▶ **What is needed**:
Output each line from the one that contains "rw [Chip.putMasked]" to the final line of the data below, exactly, and include nothing else.

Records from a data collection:
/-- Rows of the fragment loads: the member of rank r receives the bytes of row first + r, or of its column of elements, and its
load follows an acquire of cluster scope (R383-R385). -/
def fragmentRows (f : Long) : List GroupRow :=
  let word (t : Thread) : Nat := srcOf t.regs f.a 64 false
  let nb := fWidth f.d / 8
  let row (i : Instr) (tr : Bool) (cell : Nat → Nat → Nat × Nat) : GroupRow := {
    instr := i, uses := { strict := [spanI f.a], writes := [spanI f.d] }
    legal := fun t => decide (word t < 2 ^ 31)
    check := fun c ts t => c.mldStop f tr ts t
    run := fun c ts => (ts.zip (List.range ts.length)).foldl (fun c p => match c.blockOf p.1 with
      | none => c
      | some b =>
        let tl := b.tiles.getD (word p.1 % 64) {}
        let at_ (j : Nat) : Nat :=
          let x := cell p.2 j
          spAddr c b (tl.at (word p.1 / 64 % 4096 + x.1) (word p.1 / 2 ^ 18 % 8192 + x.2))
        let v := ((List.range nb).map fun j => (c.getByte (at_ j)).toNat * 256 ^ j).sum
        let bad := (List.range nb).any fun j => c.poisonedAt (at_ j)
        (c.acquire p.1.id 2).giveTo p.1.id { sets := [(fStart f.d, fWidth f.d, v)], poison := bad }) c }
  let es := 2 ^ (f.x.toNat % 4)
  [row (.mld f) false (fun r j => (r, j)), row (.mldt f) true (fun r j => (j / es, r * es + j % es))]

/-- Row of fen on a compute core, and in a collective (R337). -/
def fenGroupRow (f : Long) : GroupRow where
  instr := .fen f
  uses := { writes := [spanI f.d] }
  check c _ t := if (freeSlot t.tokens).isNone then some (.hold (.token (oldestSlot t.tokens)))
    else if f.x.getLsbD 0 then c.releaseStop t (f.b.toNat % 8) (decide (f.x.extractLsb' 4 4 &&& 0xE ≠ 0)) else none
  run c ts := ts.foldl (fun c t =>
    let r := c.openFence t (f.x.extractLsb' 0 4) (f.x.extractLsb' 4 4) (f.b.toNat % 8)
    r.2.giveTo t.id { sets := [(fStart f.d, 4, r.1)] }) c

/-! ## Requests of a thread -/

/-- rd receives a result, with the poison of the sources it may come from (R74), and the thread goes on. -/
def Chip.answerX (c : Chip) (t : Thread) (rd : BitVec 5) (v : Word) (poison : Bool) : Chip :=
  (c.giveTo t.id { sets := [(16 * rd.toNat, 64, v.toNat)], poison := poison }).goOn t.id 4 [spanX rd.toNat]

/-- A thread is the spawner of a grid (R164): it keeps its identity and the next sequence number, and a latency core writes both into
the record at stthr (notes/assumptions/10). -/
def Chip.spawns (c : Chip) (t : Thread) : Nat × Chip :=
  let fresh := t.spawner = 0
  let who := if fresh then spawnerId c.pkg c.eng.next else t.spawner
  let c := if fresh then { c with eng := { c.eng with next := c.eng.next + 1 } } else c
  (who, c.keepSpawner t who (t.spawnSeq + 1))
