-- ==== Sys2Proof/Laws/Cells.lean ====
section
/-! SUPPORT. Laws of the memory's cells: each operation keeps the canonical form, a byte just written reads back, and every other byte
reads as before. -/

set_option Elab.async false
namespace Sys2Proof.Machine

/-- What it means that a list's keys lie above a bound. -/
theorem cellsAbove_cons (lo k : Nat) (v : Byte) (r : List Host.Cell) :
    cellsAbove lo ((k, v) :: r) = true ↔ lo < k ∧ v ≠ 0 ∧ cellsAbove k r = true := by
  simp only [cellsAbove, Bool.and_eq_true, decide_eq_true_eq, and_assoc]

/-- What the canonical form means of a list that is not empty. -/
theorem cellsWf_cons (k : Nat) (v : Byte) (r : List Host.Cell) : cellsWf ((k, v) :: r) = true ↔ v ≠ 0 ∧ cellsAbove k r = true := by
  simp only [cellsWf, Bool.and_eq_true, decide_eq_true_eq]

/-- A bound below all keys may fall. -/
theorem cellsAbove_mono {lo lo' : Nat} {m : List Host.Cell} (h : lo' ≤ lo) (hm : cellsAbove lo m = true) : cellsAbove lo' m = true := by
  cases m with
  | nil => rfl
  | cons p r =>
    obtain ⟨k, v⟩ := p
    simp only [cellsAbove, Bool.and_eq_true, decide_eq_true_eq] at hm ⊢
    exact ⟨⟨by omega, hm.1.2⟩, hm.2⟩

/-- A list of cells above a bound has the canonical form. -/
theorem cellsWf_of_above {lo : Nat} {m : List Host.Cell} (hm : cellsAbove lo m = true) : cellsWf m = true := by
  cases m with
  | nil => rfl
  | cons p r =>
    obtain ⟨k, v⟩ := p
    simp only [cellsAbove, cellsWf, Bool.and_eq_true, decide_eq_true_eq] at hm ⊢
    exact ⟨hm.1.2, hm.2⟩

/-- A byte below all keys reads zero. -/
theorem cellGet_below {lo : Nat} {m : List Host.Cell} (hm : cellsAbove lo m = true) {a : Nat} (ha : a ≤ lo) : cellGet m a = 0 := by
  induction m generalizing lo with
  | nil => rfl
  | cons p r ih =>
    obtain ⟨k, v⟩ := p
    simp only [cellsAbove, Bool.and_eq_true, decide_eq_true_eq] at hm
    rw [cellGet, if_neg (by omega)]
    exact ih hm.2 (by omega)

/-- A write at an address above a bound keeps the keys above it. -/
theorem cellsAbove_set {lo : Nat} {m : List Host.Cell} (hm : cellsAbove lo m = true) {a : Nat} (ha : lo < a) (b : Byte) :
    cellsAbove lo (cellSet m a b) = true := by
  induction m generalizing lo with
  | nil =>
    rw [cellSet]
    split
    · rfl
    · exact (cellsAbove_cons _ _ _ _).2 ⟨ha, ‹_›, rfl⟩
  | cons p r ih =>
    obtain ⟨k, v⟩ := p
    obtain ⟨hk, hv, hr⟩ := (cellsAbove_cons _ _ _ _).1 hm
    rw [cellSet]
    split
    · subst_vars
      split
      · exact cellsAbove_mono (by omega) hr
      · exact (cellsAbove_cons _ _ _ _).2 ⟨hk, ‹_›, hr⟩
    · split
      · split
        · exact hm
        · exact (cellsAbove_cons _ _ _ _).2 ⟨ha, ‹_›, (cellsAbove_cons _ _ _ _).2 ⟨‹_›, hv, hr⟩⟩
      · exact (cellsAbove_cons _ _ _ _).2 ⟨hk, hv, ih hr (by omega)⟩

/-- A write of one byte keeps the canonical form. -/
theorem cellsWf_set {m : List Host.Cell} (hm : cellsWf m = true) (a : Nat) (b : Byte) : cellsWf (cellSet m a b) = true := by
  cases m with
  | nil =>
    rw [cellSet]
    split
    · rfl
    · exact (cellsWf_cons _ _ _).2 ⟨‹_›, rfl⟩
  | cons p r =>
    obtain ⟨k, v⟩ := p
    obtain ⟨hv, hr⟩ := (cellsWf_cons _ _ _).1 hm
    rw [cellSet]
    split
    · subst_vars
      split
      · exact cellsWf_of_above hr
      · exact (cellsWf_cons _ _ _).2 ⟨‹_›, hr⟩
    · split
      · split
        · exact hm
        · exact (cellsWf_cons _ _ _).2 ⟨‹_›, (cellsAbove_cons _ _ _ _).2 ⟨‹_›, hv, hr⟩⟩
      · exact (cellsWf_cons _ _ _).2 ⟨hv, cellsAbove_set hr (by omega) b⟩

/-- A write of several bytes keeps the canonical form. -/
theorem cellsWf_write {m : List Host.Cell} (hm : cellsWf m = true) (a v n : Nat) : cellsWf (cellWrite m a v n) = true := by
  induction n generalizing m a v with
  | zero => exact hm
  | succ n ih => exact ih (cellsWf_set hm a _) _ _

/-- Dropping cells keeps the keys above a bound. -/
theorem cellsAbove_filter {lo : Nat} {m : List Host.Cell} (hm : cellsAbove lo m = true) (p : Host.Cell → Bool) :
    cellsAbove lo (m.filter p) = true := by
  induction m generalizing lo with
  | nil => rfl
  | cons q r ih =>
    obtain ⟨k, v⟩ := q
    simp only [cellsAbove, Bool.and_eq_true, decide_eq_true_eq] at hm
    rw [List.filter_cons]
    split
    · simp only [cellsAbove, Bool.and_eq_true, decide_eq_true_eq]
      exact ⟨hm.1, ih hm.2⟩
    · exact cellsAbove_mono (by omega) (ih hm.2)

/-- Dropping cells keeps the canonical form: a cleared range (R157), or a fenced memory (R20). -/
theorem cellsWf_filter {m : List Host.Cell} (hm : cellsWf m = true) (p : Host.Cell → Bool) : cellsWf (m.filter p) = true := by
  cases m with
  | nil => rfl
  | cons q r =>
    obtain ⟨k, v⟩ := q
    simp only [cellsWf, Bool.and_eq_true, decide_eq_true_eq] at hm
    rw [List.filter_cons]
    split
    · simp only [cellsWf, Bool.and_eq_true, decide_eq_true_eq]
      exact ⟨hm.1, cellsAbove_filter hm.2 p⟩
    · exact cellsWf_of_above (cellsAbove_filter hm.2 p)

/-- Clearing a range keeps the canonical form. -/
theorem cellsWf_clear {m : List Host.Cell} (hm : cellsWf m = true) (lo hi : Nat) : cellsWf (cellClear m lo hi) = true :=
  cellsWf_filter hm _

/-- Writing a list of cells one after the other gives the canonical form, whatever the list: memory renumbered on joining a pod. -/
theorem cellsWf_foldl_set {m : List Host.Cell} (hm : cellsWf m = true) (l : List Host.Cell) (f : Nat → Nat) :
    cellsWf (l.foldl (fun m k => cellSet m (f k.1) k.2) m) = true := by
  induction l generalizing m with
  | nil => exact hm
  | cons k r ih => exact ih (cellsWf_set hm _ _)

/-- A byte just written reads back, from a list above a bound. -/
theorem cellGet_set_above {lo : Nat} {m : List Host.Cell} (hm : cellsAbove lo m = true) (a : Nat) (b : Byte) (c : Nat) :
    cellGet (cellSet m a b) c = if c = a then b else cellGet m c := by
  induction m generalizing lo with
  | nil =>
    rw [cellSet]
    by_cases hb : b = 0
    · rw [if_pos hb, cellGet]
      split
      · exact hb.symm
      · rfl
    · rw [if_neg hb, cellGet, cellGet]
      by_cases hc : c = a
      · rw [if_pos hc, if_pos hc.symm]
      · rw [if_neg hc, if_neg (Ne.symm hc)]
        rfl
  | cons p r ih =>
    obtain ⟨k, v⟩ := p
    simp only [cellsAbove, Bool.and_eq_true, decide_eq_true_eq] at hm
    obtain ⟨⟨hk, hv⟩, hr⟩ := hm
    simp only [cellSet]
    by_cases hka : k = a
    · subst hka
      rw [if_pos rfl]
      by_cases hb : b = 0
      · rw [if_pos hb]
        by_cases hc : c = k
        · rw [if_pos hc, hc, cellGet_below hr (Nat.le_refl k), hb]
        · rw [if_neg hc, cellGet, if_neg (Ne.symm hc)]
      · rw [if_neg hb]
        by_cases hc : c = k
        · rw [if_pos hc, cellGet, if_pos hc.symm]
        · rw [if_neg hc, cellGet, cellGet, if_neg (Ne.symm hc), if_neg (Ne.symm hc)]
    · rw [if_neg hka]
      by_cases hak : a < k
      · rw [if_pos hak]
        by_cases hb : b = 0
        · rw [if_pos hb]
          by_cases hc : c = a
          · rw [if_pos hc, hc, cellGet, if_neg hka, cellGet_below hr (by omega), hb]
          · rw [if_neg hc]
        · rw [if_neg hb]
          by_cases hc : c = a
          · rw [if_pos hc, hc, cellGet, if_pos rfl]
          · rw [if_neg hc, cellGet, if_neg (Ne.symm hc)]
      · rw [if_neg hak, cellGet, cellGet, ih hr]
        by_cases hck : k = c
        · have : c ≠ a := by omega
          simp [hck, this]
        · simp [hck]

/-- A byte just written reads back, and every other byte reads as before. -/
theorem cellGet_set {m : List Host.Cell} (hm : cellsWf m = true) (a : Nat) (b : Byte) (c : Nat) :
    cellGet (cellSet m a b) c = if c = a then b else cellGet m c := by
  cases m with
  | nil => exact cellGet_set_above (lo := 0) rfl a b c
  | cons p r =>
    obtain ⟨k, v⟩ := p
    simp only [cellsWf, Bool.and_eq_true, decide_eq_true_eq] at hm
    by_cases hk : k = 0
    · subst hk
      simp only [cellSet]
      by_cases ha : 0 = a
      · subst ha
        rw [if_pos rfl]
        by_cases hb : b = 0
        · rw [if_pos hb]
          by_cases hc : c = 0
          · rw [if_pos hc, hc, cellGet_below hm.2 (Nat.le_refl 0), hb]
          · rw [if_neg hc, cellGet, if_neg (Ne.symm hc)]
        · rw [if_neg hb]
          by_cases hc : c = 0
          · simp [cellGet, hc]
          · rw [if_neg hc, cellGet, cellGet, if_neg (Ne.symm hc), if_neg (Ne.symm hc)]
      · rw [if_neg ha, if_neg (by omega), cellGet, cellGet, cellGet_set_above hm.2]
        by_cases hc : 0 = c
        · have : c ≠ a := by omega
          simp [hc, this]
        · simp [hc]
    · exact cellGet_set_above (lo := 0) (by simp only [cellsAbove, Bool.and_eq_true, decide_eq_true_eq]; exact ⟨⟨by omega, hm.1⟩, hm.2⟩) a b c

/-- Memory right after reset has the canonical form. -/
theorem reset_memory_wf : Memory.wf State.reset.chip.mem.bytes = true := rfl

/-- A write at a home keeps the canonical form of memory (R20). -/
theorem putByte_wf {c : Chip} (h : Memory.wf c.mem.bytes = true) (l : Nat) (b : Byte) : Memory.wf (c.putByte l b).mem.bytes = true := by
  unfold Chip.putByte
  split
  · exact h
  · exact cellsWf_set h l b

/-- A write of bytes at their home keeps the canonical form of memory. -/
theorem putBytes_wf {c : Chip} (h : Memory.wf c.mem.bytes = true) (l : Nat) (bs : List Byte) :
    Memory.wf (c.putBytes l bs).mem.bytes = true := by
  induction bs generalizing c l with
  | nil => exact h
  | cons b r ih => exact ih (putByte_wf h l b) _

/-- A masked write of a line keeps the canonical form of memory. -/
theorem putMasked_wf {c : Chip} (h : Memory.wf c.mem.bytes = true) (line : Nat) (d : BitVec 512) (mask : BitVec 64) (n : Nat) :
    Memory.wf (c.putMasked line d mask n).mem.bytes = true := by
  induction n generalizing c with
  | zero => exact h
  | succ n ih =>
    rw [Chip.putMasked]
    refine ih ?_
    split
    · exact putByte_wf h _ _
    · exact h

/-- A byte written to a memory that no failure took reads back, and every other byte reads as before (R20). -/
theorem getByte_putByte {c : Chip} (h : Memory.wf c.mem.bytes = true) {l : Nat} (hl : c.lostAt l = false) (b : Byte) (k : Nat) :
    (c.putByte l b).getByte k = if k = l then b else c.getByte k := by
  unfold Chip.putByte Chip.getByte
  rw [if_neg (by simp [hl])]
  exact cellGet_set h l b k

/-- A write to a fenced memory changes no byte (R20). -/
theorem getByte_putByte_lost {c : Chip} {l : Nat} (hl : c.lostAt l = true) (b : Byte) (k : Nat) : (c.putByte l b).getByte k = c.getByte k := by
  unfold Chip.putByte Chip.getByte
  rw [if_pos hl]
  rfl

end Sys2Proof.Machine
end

▶ **Written response**:
    rw [Chip.putMasked]
    refine ih ?_
    split
    · exact putByte_wf h _ _
    · exact h

/-- A byte written to a memory that no failure took reads back, and every other byte reads as before (R20). -/
theorem getByte_putByte {c : Chip} (h : Memory.wf c.mem.bytes = true) {l : Nat} (hl : c.lostAt l = false) (b : Byte) (k : Nat) :
    (c.putByte l b).getByte k = if k = l then b else c.getByte k := by
  unfold Chip.putByte Chip.getByte
  rw [if_neg (by simp [hl])]
  exact cellGet_set h l b k

/-- A write to a fenced memory changes no byte (R20). -/
theorem getByte_putByte_lost {c : Chip} {l : Nat} (hl : c.lostAt l = true) (b : Byte) (k : Nat) : (c.putByte l b).getByte k = c.getByte k := by
  unfold Chip.putByte Chip.getByte
  rw [if_pos hl]
  rfl

end Sys2Proof.Machine
end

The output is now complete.